Then I don't get the inflation of my memory. Which makes some sense and is the most logical thing to do when getting the data in my situation.

The information about looking at what variables exist etc. has generally helpful though thanks.

+4  A: 

Maybe Devel::DumpSizes and/or Devel::Size can help out? I think the former would be more useful in your case.

Devel::DumpSizes - Dump the name and size in bytes (in increasing order) of variables that are available at a give point in a script.

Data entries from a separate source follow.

/-- Uniform flag n of a half. -/
def Warp.rdG (w : Warp) (l n : Nat) : Bool := (w.g.getD (w.half l) 0).getLsbD n
def Warp.wrG (l n : Nat) (b : Bool) (w : Warp) : Warp :=
  let x := w.g.getD (w.half l) 0
  let y := if b then x ||| BitVec.ofNat 8 (2 ^ n) else x &&& ~~~ BitVec.ofNat 8 (2 ^ n)
  { w with g := lput 0 (w.half l) y w.g }

/-- ORs floating-point flags into a lane's %fpflags (05 R106). -/
def Warp.orFpf (l : Nat) (f : BitVec 5) (w : Warp) : Warp :=
  w.modLane l (fun x => { x with fpf := x.fpf ||| f })

/-- A wait counter that counts nothing. -/
def WaitCtr.zero : WaitCtr := { val := 0, time := 0, err := none, rels := [] }

/-- Wait counter n of a group's half (04 R100). -/
def Warp.wctr (w : Warp) (l n : Nat) : WaitCtr :=
  w.w.getD (4 * w.half l + n) WaitCtr.zero
def Warp.setWctr (l n : Nat) (c : WaitCtr) (w : Warp) : Warp :=
  { w with w := lput WaitCtr.zero (4 * w.half l + n) c w.w }

/-- Raises %lwct (08 R185). -/
def Warp.raiseLwct (t : Nat) (w : Warp) : Warp := { w with lwct := max w.lwct t }

end Sys2Proof.Machine
end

Devel::Size - Perl extension for finding the memory usage of Perl variables

Htbaa
+4  A: 

Here are some generic resources on memory issues in Perl:

As far as your own suggestion, the simplest way to disprove would be to write a simple Perl program that:

  1. Creates a big (100M) file of plain text, probably by just outputting the same string in a loop into a file, or for binary files running dd command via system() call

  2. Read the file in using standard Perl open()/@a=<>;

  3. Measure memory consumption.

Then repeat #2-#3 for your 800M file.

That will tell you if the issue is File::Slurp, some weird logic in your program, or some specific content in the file (e.g. non-ascii, although I'd be surprized if that ends up to be the reason)

DVK
I do appear to have eliminated dodgy character encoding. A closer look reveals the process starts out with roughly the same memory footprint as the file then after doing some stuff checking things in the header it doubles up. I just can't see what's causing that.
Colin Newell